▶ _Assignment_:
Reading the records below, how many lines contain "Bool"? Respond with a number and nothing else.

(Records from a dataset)
┄┄┄┄┄┄┄┄┄┄┄┄┄┄┄┄┄┄┄┄
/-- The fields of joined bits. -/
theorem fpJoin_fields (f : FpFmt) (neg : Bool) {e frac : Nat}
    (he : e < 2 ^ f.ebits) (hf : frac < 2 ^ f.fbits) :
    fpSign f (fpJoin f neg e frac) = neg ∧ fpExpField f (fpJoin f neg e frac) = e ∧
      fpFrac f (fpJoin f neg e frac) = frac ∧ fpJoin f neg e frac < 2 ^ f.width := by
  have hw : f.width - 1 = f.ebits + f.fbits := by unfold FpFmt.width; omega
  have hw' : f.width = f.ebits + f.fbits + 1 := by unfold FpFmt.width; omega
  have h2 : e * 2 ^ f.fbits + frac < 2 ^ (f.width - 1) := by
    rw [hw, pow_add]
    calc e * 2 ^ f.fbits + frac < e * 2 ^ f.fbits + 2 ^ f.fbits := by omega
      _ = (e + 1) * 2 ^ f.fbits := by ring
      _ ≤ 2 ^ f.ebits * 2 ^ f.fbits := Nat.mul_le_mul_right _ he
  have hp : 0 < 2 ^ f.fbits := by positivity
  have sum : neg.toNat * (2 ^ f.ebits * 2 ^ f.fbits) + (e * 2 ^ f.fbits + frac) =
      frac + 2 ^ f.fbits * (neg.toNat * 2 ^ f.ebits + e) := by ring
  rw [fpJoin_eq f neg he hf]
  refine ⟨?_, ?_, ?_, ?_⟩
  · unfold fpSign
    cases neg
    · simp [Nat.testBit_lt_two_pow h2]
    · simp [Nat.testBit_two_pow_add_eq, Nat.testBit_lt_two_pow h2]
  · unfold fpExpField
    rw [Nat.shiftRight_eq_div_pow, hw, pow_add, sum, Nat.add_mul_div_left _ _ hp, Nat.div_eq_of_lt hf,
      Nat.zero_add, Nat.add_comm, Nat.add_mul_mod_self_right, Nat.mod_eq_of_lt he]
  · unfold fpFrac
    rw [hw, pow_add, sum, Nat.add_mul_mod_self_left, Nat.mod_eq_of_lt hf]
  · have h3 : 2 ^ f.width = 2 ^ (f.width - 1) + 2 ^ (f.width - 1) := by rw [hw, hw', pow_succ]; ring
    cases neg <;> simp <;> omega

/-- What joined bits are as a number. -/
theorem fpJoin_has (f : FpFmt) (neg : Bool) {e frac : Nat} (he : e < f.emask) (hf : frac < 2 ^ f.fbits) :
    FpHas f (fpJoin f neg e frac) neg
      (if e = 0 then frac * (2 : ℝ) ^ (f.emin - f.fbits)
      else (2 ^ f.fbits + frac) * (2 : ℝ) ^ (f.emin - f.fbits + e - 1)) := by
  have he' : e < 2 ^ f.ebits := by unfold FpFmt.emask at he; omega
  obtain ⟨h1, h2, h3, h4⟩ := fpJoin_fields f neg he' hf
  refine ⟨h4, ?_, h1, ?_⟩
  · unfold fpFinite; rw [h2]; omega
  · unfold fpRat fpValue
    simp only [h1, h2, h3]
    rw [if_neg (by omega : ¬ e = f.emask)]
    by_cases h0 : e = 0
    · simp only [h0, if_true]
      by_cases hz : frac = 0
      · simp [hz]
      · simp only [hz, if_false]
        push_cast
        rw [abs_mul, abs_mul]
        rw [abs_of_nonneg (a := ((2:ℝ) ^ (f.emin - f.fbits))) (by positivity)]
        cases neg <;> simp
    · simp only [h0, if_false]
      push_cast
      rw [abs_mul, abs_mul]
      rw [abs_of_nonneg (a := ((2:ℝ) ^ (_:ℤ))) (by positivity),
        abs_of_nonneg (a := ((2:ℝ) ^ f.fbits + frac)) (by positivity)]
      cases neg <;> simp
┄┄┄┄┄┄┄┄┄┄┄┄┄┄┄┄┄┄┄┄
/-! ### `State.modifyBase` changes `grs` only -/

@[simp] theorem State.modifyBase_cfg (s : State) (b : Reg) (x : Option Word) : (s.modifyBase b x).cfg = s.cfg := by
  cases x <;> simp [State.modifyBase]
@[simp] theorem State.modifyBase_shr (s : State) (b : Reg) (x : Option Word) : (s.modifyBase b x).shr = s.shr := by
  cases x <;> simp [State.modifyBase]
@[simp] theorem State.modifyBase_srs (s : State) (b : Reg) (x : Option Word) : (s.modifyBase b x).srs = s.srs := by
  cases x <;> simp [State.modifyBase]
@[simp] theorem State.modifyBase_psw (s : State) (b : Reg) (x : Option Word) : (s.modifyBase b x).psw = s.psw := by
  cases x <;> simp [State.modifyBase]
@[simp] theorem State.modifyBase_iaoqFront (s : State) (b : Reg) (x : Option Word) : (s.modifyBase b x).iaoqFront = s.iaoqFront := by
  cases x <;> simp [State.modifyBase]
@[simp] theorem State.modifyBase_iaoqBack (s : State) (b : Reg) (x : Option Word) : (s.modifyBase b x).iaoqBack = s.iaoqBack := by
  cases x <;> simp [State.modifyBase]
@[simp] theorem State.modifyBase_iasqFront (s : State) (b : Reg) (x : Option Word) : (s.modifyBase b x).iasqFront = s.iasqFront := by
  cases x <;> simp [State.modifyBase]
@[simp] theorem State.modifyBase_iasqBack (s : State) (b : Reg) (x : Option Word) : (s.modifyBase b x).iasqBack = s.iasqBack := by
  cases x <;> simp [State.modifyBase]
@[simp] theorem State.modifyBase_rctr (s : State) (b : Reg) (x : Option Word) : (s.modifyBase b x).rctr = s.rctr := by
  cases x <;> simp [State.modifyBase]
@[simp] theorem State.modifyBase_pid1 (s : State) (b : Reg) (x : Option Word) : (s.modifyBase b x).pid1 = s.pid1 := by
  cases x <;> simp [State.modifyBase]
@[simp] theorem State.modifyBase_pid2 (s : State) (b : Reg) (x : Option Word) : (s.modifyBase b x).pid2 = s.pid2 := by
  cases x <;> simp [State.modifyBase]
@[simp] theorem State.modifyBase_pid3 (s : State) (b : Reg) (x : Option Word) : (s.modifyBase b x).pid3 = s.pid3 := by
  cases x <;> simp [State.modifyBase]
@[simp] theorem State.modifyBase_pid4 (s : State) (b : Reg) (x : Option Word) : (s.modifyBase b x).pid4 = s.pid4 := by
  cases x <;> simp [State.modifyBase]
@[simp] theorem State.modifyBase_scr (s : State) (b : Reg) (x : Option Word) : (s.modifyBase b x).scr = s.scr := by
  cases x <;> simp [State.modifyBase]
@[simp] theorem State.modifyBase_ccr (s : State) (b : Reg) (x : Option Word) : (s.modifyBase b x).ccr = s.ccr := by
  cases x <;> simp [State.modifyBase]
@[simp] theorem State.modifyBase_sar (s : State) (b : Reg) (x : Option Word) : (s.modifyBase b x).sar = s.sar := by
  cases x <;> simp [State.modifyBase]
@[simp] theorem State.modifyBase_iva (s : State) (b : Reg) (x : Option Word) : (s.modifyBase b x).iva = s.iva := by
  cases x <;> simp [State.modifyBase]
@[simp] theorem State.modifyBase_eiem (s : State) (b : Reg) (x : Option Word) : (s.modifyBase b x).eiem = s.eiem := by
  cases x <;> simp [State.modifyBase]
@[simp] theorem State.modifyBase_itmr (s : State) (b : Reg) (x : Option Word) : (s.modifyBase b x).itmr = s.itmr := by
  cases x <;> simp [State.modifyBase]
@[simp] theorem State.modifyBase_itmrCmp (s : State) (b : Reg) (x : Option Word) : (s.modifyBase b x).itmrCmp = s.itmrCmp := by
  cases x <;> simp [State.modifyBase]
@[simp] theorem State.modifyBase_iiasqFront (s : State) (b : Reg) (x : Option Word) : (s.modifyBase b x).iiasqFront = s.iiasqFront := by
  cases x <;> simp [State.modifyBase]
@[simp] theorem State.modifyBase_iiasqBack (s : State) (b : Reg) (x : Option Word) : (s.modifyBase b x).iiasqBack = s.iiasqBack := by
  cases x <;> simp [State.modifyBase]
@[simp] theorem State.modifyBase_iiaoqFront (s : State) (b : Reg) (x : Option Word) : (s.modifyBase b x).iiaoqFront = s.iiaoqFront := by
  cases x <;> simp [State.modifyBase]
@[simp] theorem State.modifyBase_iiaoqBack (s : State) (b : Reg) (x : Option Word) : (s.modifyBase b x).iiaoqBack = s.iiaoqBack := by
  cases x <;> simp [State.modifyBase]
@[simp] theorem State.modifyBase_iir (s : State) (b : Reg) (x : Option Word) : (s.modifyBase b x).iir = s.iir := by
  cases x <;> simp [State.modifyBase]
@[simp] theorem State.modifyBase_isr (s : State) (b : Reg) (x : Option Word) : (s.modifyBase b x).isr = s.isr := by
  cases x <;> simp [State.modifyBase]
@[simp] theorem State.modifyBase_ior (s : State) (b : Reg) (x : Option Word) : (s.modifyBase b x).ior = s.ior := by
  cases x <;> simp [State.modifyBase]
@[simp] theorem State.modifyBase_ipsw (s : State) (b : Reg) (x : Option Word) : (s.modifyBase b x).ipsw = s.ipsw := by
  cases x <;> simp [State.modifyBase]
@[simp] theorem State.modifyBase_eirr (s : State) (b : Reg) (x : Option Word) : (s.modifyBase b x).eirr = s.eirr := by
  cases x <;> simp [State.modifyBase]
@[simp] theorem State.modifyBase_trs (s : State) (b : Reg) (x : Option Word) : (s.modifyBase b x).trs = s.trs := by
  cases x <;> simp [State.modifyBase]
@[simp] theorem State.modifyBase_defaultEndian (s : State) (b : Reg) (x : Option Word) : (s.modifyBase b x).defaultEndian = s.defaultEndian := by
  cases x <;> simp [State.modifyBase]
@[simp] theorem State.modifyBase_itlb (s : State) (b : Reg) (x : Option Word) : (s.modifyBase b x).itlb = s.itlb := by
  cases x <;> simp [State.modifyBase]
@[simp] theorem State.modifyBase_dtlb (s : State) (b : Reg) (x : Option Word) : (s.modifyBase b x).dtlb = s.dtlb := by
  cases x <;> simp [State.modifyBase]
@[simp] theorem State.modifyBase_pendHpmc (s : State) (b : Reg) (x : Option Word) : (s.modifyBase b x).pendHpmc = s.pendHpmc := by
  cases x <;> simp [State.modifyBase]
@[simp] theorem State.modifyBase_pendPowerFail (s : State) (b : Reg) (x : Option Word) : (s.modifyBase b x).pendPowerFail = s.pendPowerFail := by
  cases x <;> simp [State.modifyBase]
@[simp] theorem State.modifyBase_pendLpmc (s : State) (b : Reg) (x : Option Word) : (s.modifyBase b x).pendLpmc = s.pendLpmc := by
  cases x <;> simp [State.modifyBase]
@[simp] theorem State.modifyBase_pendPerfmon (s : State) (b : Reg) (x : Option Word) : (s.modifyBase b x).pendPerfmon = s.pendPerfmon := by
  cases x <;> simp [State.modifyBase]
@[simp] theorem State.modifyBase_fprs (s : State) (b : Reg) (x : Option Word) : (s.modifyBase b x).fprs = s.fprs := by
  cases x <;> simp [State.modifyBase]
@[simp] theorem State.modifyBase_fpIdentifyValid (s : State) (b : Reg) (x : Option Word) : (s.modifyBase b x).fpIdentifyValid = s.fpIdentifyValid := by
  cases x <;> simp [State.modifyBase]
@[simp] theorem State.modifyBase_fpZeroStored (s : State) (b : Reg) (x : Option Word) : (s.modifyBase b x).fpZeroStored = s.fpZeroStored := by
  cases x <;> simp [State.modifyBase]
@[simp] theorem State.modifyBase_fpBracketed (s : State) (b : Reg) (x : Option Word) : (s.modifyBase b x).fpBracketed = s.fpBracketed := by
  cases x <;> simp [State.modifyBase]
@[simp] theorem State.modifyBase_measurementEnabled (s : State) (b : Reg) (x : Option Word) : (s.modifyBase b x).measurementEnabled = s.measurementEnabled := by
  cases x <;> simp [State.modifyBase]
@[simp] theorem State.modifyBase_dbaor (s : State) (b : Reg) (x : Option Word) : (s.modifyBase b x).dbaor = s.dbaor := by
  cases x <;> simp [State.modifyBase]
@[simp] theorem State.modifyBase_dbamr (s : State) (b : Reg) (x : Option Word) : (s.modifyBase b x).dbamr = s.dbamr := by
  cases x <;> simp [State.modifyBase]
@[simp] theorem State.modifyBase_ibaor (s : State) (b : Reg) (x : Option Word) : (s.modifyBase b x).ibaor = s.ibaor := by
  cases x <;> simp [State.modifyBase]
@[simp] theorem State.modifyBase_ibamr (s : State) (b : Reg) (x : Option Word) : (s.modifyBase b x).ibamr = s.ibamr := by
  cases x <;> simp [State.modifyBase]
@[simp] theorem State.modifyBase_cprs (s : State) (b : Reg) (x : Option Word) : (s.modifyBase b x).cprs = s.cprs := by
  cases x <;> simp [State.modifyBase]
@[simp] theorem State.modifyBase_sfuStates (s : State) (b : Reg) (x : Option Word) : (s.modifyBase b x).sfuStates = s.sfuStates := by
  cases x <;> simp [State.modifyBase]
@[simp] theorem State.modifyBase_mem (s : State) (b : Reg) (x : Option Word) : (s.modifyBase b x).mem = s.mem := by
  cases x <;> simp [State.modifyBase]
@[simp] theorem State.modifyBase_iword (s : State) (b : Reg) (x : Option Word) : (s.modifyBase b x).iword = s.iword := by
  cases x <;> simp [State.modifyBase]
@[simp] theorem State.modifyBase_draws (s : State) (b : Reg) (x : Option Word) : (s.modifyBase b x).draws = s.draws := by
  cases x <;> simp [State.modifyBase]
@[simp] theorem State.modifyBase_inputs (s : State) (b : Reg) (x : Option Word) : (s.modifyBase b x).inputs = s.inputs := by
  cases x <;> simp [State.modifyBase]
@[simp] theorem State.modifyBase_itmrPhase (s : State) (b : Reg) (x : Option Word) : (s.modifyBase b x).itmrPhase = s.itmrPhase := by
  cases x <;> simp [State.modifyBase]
┄┄┄┄┄┄┄┄┄┄┄┄┄┄┄┄┄┄┄┄
▶ _Solution_:
2